§ Entries provided
-- ==== Sys2Proof/Laws/Memory.lean ====
section
/-! SUPPORT. The laws of a buffer: read after write, bytes laid out in order, and the canonical form every operation keeps. -/

namespace Sys2Proof.Machine

/-- Reading after a write: the byte written there, every other index as before. -/
theorem lookup_store (m : Memory) (a : Nat) (b : Byte) (i : Nat) :
    Memory.lookup (Memory.store m a b) i = if i = a then some b else Memory.lookup m i := by
  induction m with
  | nil => simp [Memory.store, Memory.lookup, eq_comm]
  | cons c m ih =>
    obtain ⟨k, v⟩ := c
    unfold Memory.store
    split
    · simp [Memory.lookup, eq_comm]
    · split
      · subst_vars
        by_cases h : i = k
        · simp [Memory.lookup, h]
        · simp [Memory.lookup, h, Ne.symm h]
      · simp only [Memory.lookup, ih]
        by_cases h : k = i
        · subst h
          have : ¬ k = a := fun h => by simp_all
          simp [this]
        · simp [h]

theorem lookup_ofBytes (bs : List Byte) (a i : Nat) :
    Memory.lookup (Memory.ofBytes a bs) i = if i < a then none else bs[i - a]? := by
  induction bs generalizing a with
  | nil => simp [Memory.ofBytes, Memory.lookup]
  | cons b bs ih =>
    simp only [Memory.ofBytes, Memory.lookup, ih]
    by_cases h : a = i
    · simp [h]
    · by_cases h2 : i < a
      · have h3 : i < a + 1 := by omega
        simp [h, h2, h3]
      · have h3 : ¬ i < a + 1 := by omega
        have h4 : i - a = (i - (a + 1)) + 1 := by omega
        simp [h, h2, h3, h4]

/-- OUT_BUF after a success holds the output, index for index. -/
@[simp] theorem lookup_ofBytes_zero (bs : List Byte) (i : Nat) :
    Memory.lookup (Memory.ofBytes 0 bs) i = bs[i]? := by simp [lookup_ofBytes]

theorem fst_ofBytes (bs : List Byte) (a : Nat) :
    (Memory.ofBytes a bs).map Prod.fst = List.range' a bs.length := by
  induction bs generalizing a with
  | nil => rfl
  | cons b bs ih => simp [Memory.ofBytes, ih, List.range'_succ]

theorem wfFrom_mono {m : Memory} {lo lo' cap : Nat} (h : Memory.wfFrom lo cap m = true) (hlo : lo' ≤ lo) :
    Memory.wfFrom lo' cap m = true := by
  cases m with
  | nil => rfl
  | cons c m =>
    simp only [Memory.wfFrom, Bool.and_eq_true, decide_eq_true_eq] at h ⊢
    exact ⟨⟨by omega, h.1.2⟩, h.2⟩

theorem wfFrom_store {m : Memory} {lo cap a : Nat} (b : Byte) (h : Memory.wfFrom lo cap m = true)
    (hlo : lo ≤ a) (hcap : a < cap) : Memory.wfFrom lo cap (Memory.store m a b) = true := by
  induction m generalizing lo with
  | nil => simp [Memory.store, Memory.wfFrom, hlo, hcap]
  | cons c m ih =>
    obtain ⟨k, v⟩ := c
    simp only [Memory.wfFrom, Bool.and_eq_true, decide_eq_true_eq] at h
    obtain ⟨⟨h1, h2⟩, h3⟩ := h
    unfold Memory.store
    split
    · simp only [Memory.wfFrom, Bool.and_eq_true, decide_eq_true_eq]
      exact ⟨⟨hlo, hcap⟩, ⟨by omega, h2⟩, h3⟩
    · split
      · subst_vars
        simp only [Memory.wfFrom, Bool.and_eq_true, decide_eq_true_eq]
        exact ⟨⟨hlo, hcap⟩, h3⟩
      · simp only [Memory.wfFrom, Bool.and_eq_true, decide_eq_true_eq]
        exact ⟨⟨h1, h2⟩, ih h3 (by omega)⟩

theorem wfFrom_ofBytes (bs : List Byte) {a cap : Nat} (h : a + bs.length ≤ cap) :
    Memory.wfFrom a cap (Memory.ofBytes a bs) = true := by
  induction bs generalizing a with
  | nil => rfl
  | cons b bs ih =>
    simp only [List.length_cons] at h
    simp only [Memory.ofBytes, Memory.wfFrom, Bool.and_eq_true, decide_eq_true_eq]
    exact ⟨⟨by omega, by omega⟩, ih (by omega)⟩

/-- A write below the capacity keeps the canonical form. -/
theorem store_keeps_wf {m : Memory} {cap a : Nat} (b : Byte) (h : Memory.wf cap m = true) (ha : a < cap) :
    Memory.wf cap (Memory.store m a b) = true := wfFrom_store b h (Nat.zero_le a) ha

/-- An output that fits is in canonical form. -/
theorem ofBytes_wf (bs : List Byte) {cap : Nat} (h : bs.length ≤ cap) :
    Memory.wf cap (Memory.ofBytes 0 bs) = true := wfFrom_ofBytes bs (by omega)

/-- Memories in canonical form with the same bytes are the same data. -/
theorem wfFrom_lookup_lt {m : Memory} {lo cap i : Nat} (h : Memory.wfFrom lo cap m = true) (hi : i < lo) :
    Memory.lookup m i = none := by
  induction m generalizing lo with
  | nil => rfl
  | cons c m ih =>
    obtain ⟨k, v⟩ := c
    simp only [Memory.wfFrom, Bool.and_eq_true, decide_eq_true_eq] at h
    have hk : k ≠ i := by omega
    simp [Memory.lookup, hk, ih h.2 (by omega)]

theorem wf_ext {m m' : Memory} {lo cap : Nat} (h : Memory.wfFrom lo cap m = true) (h' : Memory.wfFrom lo cap m' = true)
    (hl : ∀ i, Memory.lookup m i = Memory.lookup m' i) : m = m' := by
  induction m generalizing lo m' with
  | nil =>
    cases m' with
    | nil => rfl
    | cons c m' => have := hl c.1; simp [Memory.lookup] at this
  | cons c m ih =>
    obtain ⟨k, v⟩ := c
    cases m' with
    | nil => have := hl k; simp [Memory.lookup] at this
    | cons c' m' =>
      obtain ⟨k', v'⟩ := c'
      simp only [Memory.wfFrom, Bool.and_eq_true, decide_eq_true_eq] at h h'
      have hkk : k = k' := by
        rcases Nat.lt_trichotomy k k' with hlt | heq | hlt
        · have := hl k
          rw [show Memory.lookup ((k', v') :: m') k = none from by
            simp [Memory.lookup, show k' ≠ k by omega, wfFrom_lookup_lt h'.2 (show k < k' + 1 by omega)]] at this
          simp [Memory.lookup] at this
        · exact heq
        · have := hl k'
          rw [show Memory.lookup ((k, v) :: m) k' = none from by
            simp [Memory.lookup, show k ≠ k' by omega, wfFrom_lookup_lt h.2 (show k' < k + 1 by omega)]] at this
          simp [Memory.lookup] at this
      subst hkk
      have hv : v = v' := by have := hl k; simpa [Memory.lookup] using this
      subst hv
      have : m = m' := ih h.2 h'.2 fun i => by
        by_cases hi : i = k
        · subst hi
          rw [wfFrom_lookup_lt h.2 (by omega), wfFrom_lookup_lt h'.2 (by omega)]
        · have := hl i
          simpa [Memory.lookup, Ne.symm hi] using this
      rw [this]

end Sys2Proof.Machine
end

§ Exercise directions
Each line in the listing above from the one containing "m = true) (hi" through the one containing "simp [Memory.lookup, hk, ih" should be repeated exactly, and no other line.

§ Result of the task
theorem wfFrom_lookup_lt {m : Memory} {lo cap i : Nat} (h : Memory.wfFrom lo cap m = true) (hi : i < lo) :
    Memory.lookup m i = none := by
  induction m generalizing lo with
  | nil => rfl
  | cons c m ih =>
    obtain ⟨k, v⟩ := c
    simp only [Memory.wfFrom, Bool.and_eq_true, decide_eq_true_eq] at h
    have hk : k ≠ i := by omega
    simp [Memory.lookup, hk, ih h.2 (by omega)]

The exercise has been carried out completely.